Aim of the task.
Starting with the line that contains "Instr.appliesIn wideParams (.drain 16777216)" and stopping after the line that contains "encoding column -/", return each line below exactly as written, with no others.

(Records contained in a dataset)
- Opening Delimiter -
-- ==== Sys2Proof/Tests/Slice0.lean ====
section
/-! SUPPORT. The model's own tests: well-formedness, decoding of words written out from the spec, single steps with
results taken from spec/95_test_vectors.md and the examples of the rules, and a witness for the hypotheses of each
statement. -/

namespace Sys2Proof.Tests

open Sys2Proof Sys2Proof.Machine

/-! ### Helpers -/

/-- The next state of an outcome. -/
def after (o : Host.Outcome State Fault Refusal) : State :=
  match o with
  | .next t => t
  | .fault _ | .refused _ => State.reset

/-- Power-on with the defaults and all four observers on (95_test_vectors.md, conventions). -/
def base : State :=
  { State.reset with
    dec := { State.reset.dec with obs := { pixel := true, rgb := true, line := true, frame := true } } }

/-- `base` with the decoder at `fsm/active/phase`. -/
def at' (f : Fsm) (act : Bool) (ph : Phase) : State :=
  { base with dec := { base.dec with fsm := f, active := act, phase := ph } }

/-- `base` with a queue of capacity `n` and the given cells and cursors. -/
def queued (n : Nat) (buf : Memory) (wr rd : Nat) (full : Bool) (h : 1 ≤ n := by decide) : State :=
  { base with
    params := { base.params with qcap := n, ok := by simp [Setup.legal, Width.legal, base, State.reset, State.powerOn, Params.default, h] }
    queue := { buf := buf, wr := wr, rd := rd, full := full } }

/-- The start state of 95_test_vectors.md section 2.2, with the detector awaiting a control byte. -/
def sync0 : State :=
  { base with dec := { base.dec with fsm := .ff0000, lineCount := 5, pixelCount := 9, phase := .cb } }

/-- What section 2.2's table shows of a state. -/
def syncView (s : State) : List Event × Nat × Nat × Bool × Phase × Nat × Nat :=
  (s.trace, s.dec.lineCount, s.dec.pixelCount, s.dec.active, s.dec.phase, s.dstat.framesReceived,
    s.dstat.linesReceived)

/-! ### Well-formedness: an ill-formed term for each check -/

theorem test_wf_drain_too_wide : wellFormed Params.default (.drain 65536) = false := by decide
theorem test_wf_drain_widest : wellFormed Params.default (.drain 65535) = true := by decide

/-- Parameters whose DRAIN operand is wider than `arg`. -/
def wideParams : Params := { Params.default with maxw := 40, ok := by decide }

theorem test_wf_drain_wide : wellFormed wideParams (.drain 16777216) = true := by decide
theorem test_wf_drain_wider : wellFormed wideParams (.drain 1099511627776) = false := by decide
theorem test_command_word_drain_has_24_bits :
    Instr.appliesIn wideParams (.drain 16777216) (.command 24) = false ∧
    Instr.appliesIn wideParams (.drain 16777215) (.command 24) = true := by decide
theorem test_wf_idleAny_ff : wellFormed Params.default (.idleAny 0xFF#8) = false := by decide
theorem test_wf_ffAny_zero : wellFormed Params.default (.ffAny 0x00#8) = false := by decide
theorem test_wf_ff00Any_zero : wellFormed Params.default (.ff00Any 0x00#8) = false := by decide
theorem test_wf_ffAny_ff : wellFormed Params.default (.ffAny 0xFF#8) = true := by decide

/-! ### Decoding: each row, by a word written out from 30_encoding.md R109, R120 and the encoding column -/

theorem test_decode_pbyte : decodeCommand 16 0b0000000000000000000011111111#28 = .pbyte 0xFF#8 := by decide
theorem test_decode_reset : decodeCommand 16 0b0001000000000000000000000000#28 = .reset := by decide
theorem test_decode_setobs : decodeCommand 16 0b0010000000000000000000000110#28 = .setobs .line true := by decide
theorem test_decode_setobs_off : decodeCommand 16 0b0010000000000000000000000011#28 = .setobs .frame false := by decide
theorem test_decode_rdstat : decodeCommand 16 0b0011000000000000000000001101#28 = .rdstat 13#4 := by decide
theorem test_decode_push : decodeCommand 16 0b0100000000000000000010100101#28 = .push 0xA5#8 := by decide
theorem test_decode_drain : decodeCommand 16 0b0101000000000001000000000011#28 = .drain 4099 := by decide
theorem test_decode_drain_ignores_high_arg : decodeCommand 16 0x5FF0003#28 = .drain 3 := by decide
theorem test_decode_avail : decodeCommand 16 0b0110000000000000000000000000#28 = .avail := by decide
theorem test_decode_pop : decodeCommand 16 0b0111000000000000000000000001#28 = .pop := by decide
theorem test_decode_sample : decodeCommand 16 0b1000000000000000000000010000#28 = .sample 0x10#8 := by decide
theorem test_decode_dstatrst : decodeCommand 16 0b1001000000000000000000000000#28 = .dstatrst := by decide
theorem test_decode_cstatrst : decodeCommand 16 0b1010000000000000000000000000#28 = .cstatrst := by decide
theorem test_decode_ycc2rgb :
    decodeCommand 16 0b1011010100010101101011110000#28 = .ycc2rgb 0x51#8 0x5A#8 0xF0#8 := by decide
theorem test_decode_rgb2565 :
    decodeCommand 16 0b1100000100100011010001010110#28 = .rgb2565 0x12#8 0x34#8 0x56#8 := by decide
theorem test_decode_ycc2gray :
    decodeCommand 16 0b1101111010110101101011110000#28 = .ycc2gray 0xEB#8 0x5A#8 0xF0#8 := by decide
theorem test_decode_unassignedE : decodeCommand 16 0xE000000#28 = .unassignedE := by decide
theorem test_decode_unassignedF : decodeCommand 16 0xF123456#28 = .unassignedF := by decide
theorem test_decode_idle : decodeStream .idle 0b11111111#8 = .idleFf ∧
    decodeStream .idle 0x00#8 = .idleAny 0x00#8 := by decide
theorem test_decode_ff : decodeStream .ff 0b00000000#8 = .ffZero ∧
    decodeStream .ff 0xFF#8 = .ffAny 0xFF#8 := by decide
theorem test_decode_ff00 : decodeStream .ff00 0b00000000#8 = .ff00Zero ∧
    decodeStream .ff00 0xFF#8 = .ff00Any 0xFF#8 := by decide
theorem test_decode_xy : decodeStream .ff0000 0b10101011#8 =
    .xy { field := false, vsync := true, hsync := false, sav := true } := by decide
theorem test_decode_xyLate : decodeStream .controlByte 0b01010000#8 =
    .xyLate { field := true, vsync := false, hsync := true, sav := false } := by decide
theorem test_decode_undef : decodeStream .undef6 0xFF#8 = .undefAny 0xFF#8 := by decide
theorem test_decode_data : decodeData true .y1 1#8 = .dataY1 1#8 ∧ decodeData true .cb 2#8 = .dataCb 2#8 ∧
    decodeData true .y2 3#8 = .dataY2 3#8 ∧ decodeData true .cr 4#8 = .dataCr 4#8 ∧
    decodeData false .cr 5#8 = .dataDiscard 5#8 := by decide
theorem test_decode_rejects_by_name :
    decode (.stream .idle) (.command 0#28) = .error .notAByte ∧
    decode (.command 16) (.byte 0#8) = .error .notACommandWord ∧
    InstrWord.ofBits 16 0 = .error (.noSuchWidth 16) ∧
    InstrWord.ofBits 32 0x10000000 = .error (.valueTooWide 0x10000000) := by decide
theorem test_codes_round_trip :
    (∀ f : BitVec 3, fsmCode (fsmOfCode f) = f) ∧ (∀ c : BitVec 2, phaseCode (phaseOfCode c) = c) := by decide

/-! ### The host's probe: a word placed where the next step runs it -/

theorem test_fetch_word_runs_sample :
    (after (step (State.reset.withFetchWord 32 0x8000055))).cstat.interruptsHandled = 1 := by decide
theorem test_fetch_word_runs_byte :
    (after (step (State.reset.withFetchWord 8 0xFF))).dec.fsm = .ff := by decide

/-! ### Detector (95_test_vectors.md 2.1 and the examples of R141 to R144) -/

theorem test_r141_ff_is_also_data :
    (after (exec (.pbyte 0xFF#8) (at' .idle true .y1))).dec =
      { (at' .ff true .cb).dec with curY := 0xFF#8 } := by decide
theorem test_r142_second_ff_goes_to_idle :
    (after (exec (.pbyte 0xFF#8) (at' .ff false .y1))).dec = (at' .idle false .y1).dec := by decide
theorem test_r143_marker_byte_3_is_not_data :
    (after (exec (.pbyte 0x00#8) (at' .ff00 true .y2))).dec = (at' .ff0000 true .y2).dec := by decide
theorem test_r143_ff_in_ff00_is_no_new_marker :
    (after (exec (.pbyte 0xFF#8) (at' .ff00 false .y1))).dec.fsm = .idle := by decide
theorem test_r144_sav_opens_the_region :
    (after (exec (.pbyte 0x08#8) (at' .ff0000 false .y1))).dec.active = true := by decide
theorem test_r144_control_byte_ff_is_no_marker :
    (after (exec (.pbyte 0xFF#8) (at' .ff0000 true .y1))).dec.fsm = .idle := by decide
theorem test_r146_ff_starts_no_marker :
    (after (exec (.pbyte 0xFF#8) (at' .undef5 false .y1))).dec.fsm = .idle := by decide
theorem test_e12_no_timing_error :
    (after (exec (.pbyte 0x37#8) (at' .ff false .y1))).dstat.timingErrors = 0 := by decide

/-! ### Sync flags (95_test_vectors.md 2.2, the eight codes of the standard) -/

theorem test_sync_80 : syncView (after (exec (.pbyte 0x80#8) sync0)) = ([], 5, 9, false, .cb, 0, 0) := by decide
theorem test_sync_9D :
    syncView (after (exec (.pbyte 0x9D#8) sync0)) = ([.line 5], 6, 0, true, .y1, 0, 1) := by decide
theorem test_sync_AB :
    syncView (after (exec (.pbyte 0xAB#8) sync0)) = ([.frame], 0, 0, true, .y1, 1, 0) := by decide
theorem test_sync_B6 :
    syncView (after (exec (.pbyte 0xB6#8) sync0)) = ([.frame, .line 0], 1, 0, false, .cb, 1, 1) := by decide
theorem test_sync_C7_flags :
    (after (exec (.pbyte 0xC7#8) sync0)).dec.lastFlags =
      { field := true, vsync := false, hsync := false, sav := false } := by decide
theorem test_sync_F1 :
    syncView (after (exec (.pbyte 0xF1#8) sync0)) = ([.frame, .line 0], 1, 0, false, .cb, 1, 1) := by decide
theorem test_sync_level_is_no_edge :
    (after (exec (.pbyte 0x10#8) { sync0 with dec := { sync0.dec with
      lastFlags := { field := false, vsync := false, hsync := true, sav := false } } })).trace = [] := by decide
theorem test_line_count_saturates :
    (after (exec (.pbyte 0x10#8) { sync0 with
      params := { sync0.params with xyw := .bits 2 }, dec := { sync0.dec with lineCount := 3 } })).dec.lineCount = 3 := by
  decide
- Closing Delimiter -
Problem solution.
    Instr.appliesIn wideParams (.drain 16777216) (.command 24) = false ∧
    Instr.appliesIn wideParams (.drain 16777215) (.command 24) = true := by decide
theorem test_wf_idleAny_ff : wellFormed Params.default (.idleAny 0xFF#8) = false := by decide
theorem test_wf_ffAny_zero : wellFormed Params.default (.ffAny 0x00#8) = false := by decide
theorem test_wf_ff00Any_zero : wellFormed Params.default (.ff00Any 0x00#8) = false := by decide
theorem test_wf_ffAny_ff : wellFormed Params.default (.ffAny 0xFF#8) = true := by decide

/-! ### Decoding: each row, by a word written out from 30_encoding.md R109, R120 and the encoding column -/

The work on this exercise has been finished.